Each line of the records below that holds "numbers" should be returned.

┄┄┄┄┄┄┄┄┄┄┄┄┄┄┄┄┄┄┄┄

-- ==== Sys2Proof/Machine/DictA.lean ====
section
/-! DEFINITION. The object dictionary, part 1 of 4: one row per member table of the chapters, in their order.
The spec fixes the members' names, types, ranges, defaults and accesses, the numbers 0x000–0x002 and the table
members' numbers; the other numbers are those DICT_READ returns, consecutive here (DESIGN CHOICE, log entry 3). -/
namespace Sys2Proof.Machine

/-! Class SYS (R23, R657, R479, R515). -/
def SYS.WINGBEAT : Mem := { name := "WINGBEAT", cls := 1, lo := 0, n := 1, num := 3, ty := .u32, acc := .rw, rng := .step 10000 100000 2500, dflt := 20000 }
def SYS.WBCOUNT : Mem := { name := "WBCOUNT", cls := 1, lo := 0, n := 1, num := 4, ty := .u64, acc := .ro, rng := .any }
def SYS.RSTCAUSE : Mem := { name := "RSTCAUSE", cls := 1, lo := 0, n := 1, num := 5, ty := .u8, acc := .ro, rng := .any }
def SYS.BOOTCNT : Mem := { name := "BOOTCNT", cls := 1, lo := 0, n := 1, num := 6, ty := .u32, acc := .ro, rng := .any }
def SYS.REFLOSSCNT : Mem := { name := "REFLOSSCNT", cls := 1, lo := 0, n := 1, num := 7, ty := .u32, acc := .rw, rng := .clr }
def SYS.MBCAUSE : Mem := { name := "MBCAUSE", cls := 1, lo := 0, n := 1, num := 8, ty := .u8, acc := .ro, rng := .any }
def SYS.BADFRM : Mem := { name := "BADFRM", cls := 1, lo := 0, n := 1, num := 9, ty := .u32, acc := .rw, rng := .clr }

def SYS.rows : List Mem := [SYS.WINGBEAT, SYS.WBCOUNT, SYS.RSTCAUSE, SYS.BOOTCNT, SYS.REFLOSSCNT, SYS.MBCAUSE, SYS.BADFRM]

/-! Class LIFE (R633). -/
def LIFE.STATE : Mem := { name := "STATE", cls := 2, lo := 0, n := 1, num := 3, ty := .u8, acc := .ro, rng := .any }
def LIFE.SVCUSED : Mem := { name := "SVCUSED", cls := 2, lo := 0, n := 1, num := 4, ty := .u8, acc := .ro, rng := .any }

def LIFE.rows : List Mem := [LIFE.STATE, LIFE.SVCUSED]

/-! Class POWER (R59, R678, R701). -/
def POWER.SETPOINT : Mem := { name := "SETPOINT", cls := 3, lo := 0, n := 1, num := 3, ty := .u8, acc := .rw, rng := .int 0 2 }
def POWER.SPSTATE : Mem := { name := "SPSTATE", cls := 3, lo := 0, n := 1, num := 4, ty := .u8, acc := .ro, rng := .any }
def POWER.VENG : Mem := { name := "VENG", cls := 3, lo := 0, n := 1, num := 5, ty := .u16, acc := .ro, rng := .any }
def POWER.PSREQ : Mem := { name := "PSREQ", cls := 3, lo := 0, n := 1, num := 6, ty := .u8, acc := .wo, rng := .int 0 5 }
def POWER.PSTATE : Mem := { name := "PSTATE", cls := 3, lo := 0, n := 1, num := 7, ty := .u8, acc := .ro, rng := .any }
def POWER.WAKEEN : Mem := { name := "WAKEEN", cls := 3, lo := 0, n := 1, num := 8, ty := .u16, acc := .rw, rng := .int 0 0xFFF, dflt := 3 }
def POWER.WKPOL : Mem := { name := "WKPOL", cls := 3, lo := 0, n := 1, num := 9, ty := .u8, acc := .rw, rng := .int 0 15 }
def POWER.ALARM : Mem := { name := "ALARM", cls := 3, lo := 0, n := 1, num := 10, ty := .u32, acc := .rw, rng := .any }
def POWER.WAKECAUSE : Mem := { name := "WAKECAUSE", cls := 3, lo := 0, n := 1, num := 11, ty := .u8, acc := .ro, rng := .any }
def POWER.WAKEPEND : Mem := { name := "WAKEPEND", cls := 3, lo := 0, n := 1, num := 12, ty := .u16, acc := .w1c, rng := .any }
def POWER.VIDDIO : Mem := { name := "VIDDIO", cls := 3, lo := 0, n := 1, num := 13, ty := .u8, acc := .rw, rng := .intOr 0 29 255, dflt := 255 }

def POWER.rows : List Mem := [POWER.SETPOINT, POWER.SPSTATE, POWER.VENG, POWER.PSREQ, POWER.PSTATE, POWER.WAKEEN, POWER.WKPOL, POWER.ALARM, POWER.WAKECAUSE, POWER.WAKEPEND, POWER.VIDDIO]

/-! Class PROFILE (R56). -/
def PROFILE.DUTY : Mem := { name := "DUTY", cls := 4, lo := 0, n := 1, num := 3, ty := .u8, acc := .rw, rng := .int 0 1 }
def PROFILE.STATE : Mem := { name := "STATE", cls := 4, lo := 0, n := 1, num := 4, ty := .u8, acc := .ro, rng := .any }
def PROFILE.UNPAIRED : Mem := { name := "UNPAIRED", cls := 4, lo := 0, n := 1, num := 5, ty := .u16, acc := .ro, rng := .any }

def PROFILE.rows : List Mem := [PROFILE.DUTY, PROFILE.STATE, PROFILE.UNPAIRED]

/-! Class AXIS (R528, R525, R215, R52, R78, R679). -/
def AXIS.CFG : Mem := { name := "CFG", cls := 5, lo := 0, n := 16, num := 2, ty := .u8, acc := .rw, rng := .int 0 1 }
def AXIS.ENABLE : Mem := { name := "ENABLE", cls := 5, lo := 0, n := 16, num := 1, ty := .u8, acc := .rw, rng := .int 0 1 }
def AXIS.MODE : Mem := { name := "MODE", cls := 5, lo := 0, n := 16, num := 3, ty := .u8, acc := .rw, rng := .int 0 4 }
def AXIS.REFM : Mem := { name := "REFM", cls := 5, lo := 0, n := 16, num := 4, ty := .u8, acc := .rw, rng := .int 0 31, dsel := 9 }
def AXIS.FBPOS : Mem := { name := "FBPOS", cls := 5, lo := 0, n := 16, num := 5, ty := .u8, acc := .rw, rng := .intOr 0 15 255, dflt := 255 }
def AXIS.FBSPD : Mem := { name := "FBSPD", cls := 5, lo := 0, n := 16, num := 6, ty := .u8, acc := .rw, rng := .intOr 0 15 255, dflt := 255 }
def AXIS.PRNUM : Mem := { name := "PRNUM", cls := 5, lo := 0, n := 16, num := 7, ty := .i32, acc := .rw, rng := .nz, dflt := 1 }
def AXIS.SRNUM : Mem := { name := "SRNUM", cls := 5, lo := 0, n := 16, num := 8, ty := .i32, acc := .rw, rng := .nz, dflt := 1 }
def AXIS.PRDEN : Mem := { name := "PRDEN", cls := 5, lo := 0, n := 16, num := 9, ty := .u32, acc := .rw, rng := .int 1 4294967295, dflt := 1 }
def AXIS.SRDEN : Mem := { name := "SRDEN", cls := 5, lo := 0, n := 16, num := 10, ty := .u32, acc := .rw, rng := .int 1 4294967295, dflt := 1 }
def AXIS.SPSRC : Mem := { name := "SPSRC", cls := 5, lo := 0, n := 16, num := 11, ty := .u8, acc := .rw, rng := .int 0 4, dflt := 1 }
def AXIS.SPIDX : Mem := { name := "SPIDX", cls := 5, lo := 0, n := 16, num := 12, ty := .u16, acc := .rw, rng := .any }
def AXIS.SPGAIN : Mem := { name := "SPGAIN", cls := 5, lo := 0, n := 16, num := 13, ty := .f32, acc := .rw, rng := .any, dflt := 0x3f800000 }
def AXIS.SPOFFS : Mem := { name := "SPOFFS", cls := 5, lo := 0, n := 16, num := 14, ty := .f32, acc := .rw, rng := .any }
def AXIS.SPMIN : Mem := { name := "SPMIN", cls := 5, lo := 0, n := 16, num := 15, ty := .f32, acc := .rw, rng := .any, dflt := 0xff7fc99e }
def AXIS.SPMAX : Mem := { name := "SPMAX", cls := 5, lo := 0, n := 16, num := 16, ty := .f32, acc := .rw, rng := .any, dflt := 0x7f7fc99e }
def AXIS.SPRAMP : Mem := { name := "SPRAMP", cls := 5, lo := 0, n := 16, num := 17, ty := .f32, acc := .rw, rng := .fltGe0 }
def AXIS.SPINVAL : Mem := { name := "SPINVAL", cls := 5, lo := 0, n := 16, num := 18, ty := .u8, acc := .rw, rng := .int 0 2, dflt := 1 }
def AXIS.SPACK : Mem := { name := "SPACK", cls := 5, lo := 0, n := 16, num := 19, ty := .u8, acc := .wo, rng := .int 1 1 }
def AXIS.SETPT : Mem := { name := "SETPT", cls := 5, lo := 0, n := 16, num := 20, ty := .f32, acc := .rw, rng := .any }
def AXIS.TSRC : Mem := { name := "TSRC", cls := 5, lo := 0, n := 16, num := 21, ty := .u16, acc := .rw, rng := .srcT, dflt := 65535 }
def AXIS.TFF : Mem := { name := "TFF", cls := 5, lo := 0, n := 16, num := 22, ty := .f32, acc := .rw, rng := .any }
def AXIS.VMAXT : Mem := { name := "VMAXT", cls := 5, lo := 0, n := 16, num := 23, ty := .f32, acc := .rw, rng := .fltGe0 }
def AXIS.KPV : Mem := { name := "KPV", cls := 5, lo := 0, n := 16, num := 24, ty := .f32, acc := .rw, rng := .fltGe0 }
def AXIS.KVFF : Mem := { name := "KVFF", cls := 5, lo := 0, n := 16, num := 25, ty := .f32, acc := .rw, rng := .flt 0x00000000 0x3F99999A, dflt := 0x3f800000 }
def AXIS.JFF : Mem := { name := "JFF", cls := 5, lo := 0, n := 16, num := 26, ty := .f32, acc := .rw, rng := .fltGe0 }
def AXIS.OBSFF : Mem := { name := "OBSFF", cls := 5, lo := 0, n := 16, num := 27, ty := .u8, acc := .rw, rng := .int 0 1 }
def AXIS.OBSSPD : Mem := { name := "OBSSPD", cls := 5, lo := 0, n := 16, num := 28, ty := .u8, acc := .rw, rng := .int 0 1 }
def AXIS.VMAX : Mem := { name := "VMAX", cls := 5, lo := 0, n := 16, num := 29, ty := .f32, acc := .rw, rng := .fltGe0 }
def AXIS.TMAXP : Mem := { name := "TMAXP", cls := 5, lo := 0, n := 16, num := 30, ty := .f32, acc := .rw, rng := .fltGe0 }
def AXIS.TMAXN : Mem := { name := "TMAXN", cls := 5, lo := 0, n := 16, num := 31, ty := .f32, acc := .rw, rng := .fltGe0 }
def AXIS.FOLLOWMAX : Mem := { name := "FOLLOWMAX", cls := 5, lo := 0, n := 16, num := 32, ty := .f32, acc := .rw, rng := .fltGe0 }
def AXIS.VERRMAX : Mem := { name := "VERRMAX", cls := 5, lo := 0, n := 16, num := 33, ty := .f32, acc := .rw, rng := .fltGe0 }
def AXIS.VERRT : Mem := { name := "VERRT", cls := 5, lo := 0, n := 16, num := 34, ty := .u32, acc := .rw, rng := .int 1 60000, dflt := 100 }
def AXIS.OVSPD : Mem := { name := "OVSPD", cls := 5, lo := 0, n := 16, num := 35, ty := .f32, acc := .rw, rng := .fltGe0 }
def AXIS.OVSTOP : Mem := { name := "OVSTOP", cls := 5, lo := 0, n := 16, num := 36, ty := .u8, acc := .rw, rng := .int 0 2 }
def AXIS.FSTOP : Mem := { name := "FSTOP", cls := 5, lo := 0, n := 16, num := 37, ty := .u8, acc := .rw, rng := .int 0 2 }
def AXIS.FBFSTOP : Mem := { name := "FBFSTOP", cls := 5, lo := 0, n := 16, num := 38, ty := .u8, acc := .rw, rng := .int 0 2 }
def AXIS.HOLDT : Mem := { name := "HOLDT", cls := 5, lo := 0, n := 16, num := 39, ty := .u32, acc := .rw, rng := .int 0 10000, dflt := 500 }
def AXIS.POS : Mem := { name := "POS", cls := 5, lo := 0, n := 16, num := 40, ty := .i64, acc := .ro, rng := .any }
def AXIS.SPD : Mem := { name := "SPD", cls := 5, lo := 0, n := 16, num := 41, ty := .f32, acc := .ro, rng := .any }
def AXIS.TDEM : Mem := { name := "TDEM", cls := 5, lo := 0, n := 16, num := 42, ty := .f32, acc := .ro, rng := .any }
def AXIS.EXTRAP : Mem := { name := "EXTRAP", cls := 5, lo := 0, n := 16, num := 43, ty := .u8, acc := .rw, rng := .int 0 1 }
def AXIS.LATECNT : Mem := { name := "LATECNT", cls := 5, lo := 0, n := 16, num := 44, ty := .u32, acc := .rw, rng := .clr }
def AXIS.LATERUN : Mem := { name := "LATERUN", cls := 5, lo := 0, n := 16, num := 45, ty := .u16, acc := .ro, rng := .any }
def AXIS.LATEWARN : Mem := { name := "LATEWARN", cls := 5, lo := 0, n := 16, num := 46, ty := .u16, acc := .rw, rng := .int 0 1024, dflt := 16 }
def AXIS.LATEMAX : Mem := { name := "LATEMAX", cls := 5, lo := 0, n := 16, num := 47, ty := .u8, acc := .rw, rng := .int 1 16, dflt := 3 }
def AXIS.LATEBLK : Mem := { name := "LATEBLK", cls := 5, lo := 0, n := 16, num := 48, ty := .u16, acc := .ro, rng := .any }
def AXIS.CRIT : Mem := { name := "CRIT", cls := 5, lo := 0, n := 16, num := 49, ty := .u8, acc := .rw, rng := .int 0 1 }
def AXIS.PIN : Mem := { name := "PIN", cls := 5, lo := 0, n := 16, num := 50, ty := .u8, acc := .rw, rng := .int 1 255, dflt := 255 }
def AXIS.THRDEC : Mem := { name := "THRDEC", cls := 5, lo := 0, n := 16, num := 51, ty := .u8, acc := .rw, rng := .int 1 4, dflt := 1 }

def AXIS.rows : List Mem := [AXIS.CFG, AXIS.ENABLE, AXIS.MODE, AXIS.REFM, AXIS.FBPOS, AXIS.FBSPD, AXIS.PRNUM, AXIS.SRNUM, AXIS.PRDEN, AXIS.SRDEN, AXIS.SPSRC, AXIS.SPIDX, AXIS.SPGAIN, AXIS.SPOFFS, AXIS.SPMIN, AXIS.SPMAX, AXIS.SPRAMP, AXIS.SPINVAL, AXIS.SPACK, AXIS.SETPT, AXIS.TSRC, AXIS.TFF, AXIS.VMAXT, AXIS.KPV, AXIS.KVFF, AXIS.JFF, AXIS.OBSFF, AXIS.OBSSPD, AXIS.VMAX, AXIS.TMAXP, AXIS.TMAXN, AXIS.FOLLOWMAX, AXIS.VERRMAX, AXIS.VERRT, AXIS.OVSPD, AXIS.OVSTOP, AXIS.FSTOP, AXIS.FBFSTOP, AXIS.HOLDT, AXIS.POS, AXIS.SPD, AXIS.TDEM, AXIS.EXTRAP, AXIS.LATECNT, AXIS.LATERUN, AXIS.LATEWARN, AXIS.LATEMAX, AXIS.LATEBLK, AXIS.CRIT, AXIS.PIN, AXIS.THRDEC]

┄┄┄┄┄┄┄┄┄┄┄┄┄┄┄┄┄┄┄┄

Problem solution
The spec fixes the members' names, types, ranges, defaults and accesses, the numbers 0x000–0x002 and the table
members' numbers; the other numbers are those DICT_READ returns, consecutive here (DESIGN CHOICE, log entry 3). -/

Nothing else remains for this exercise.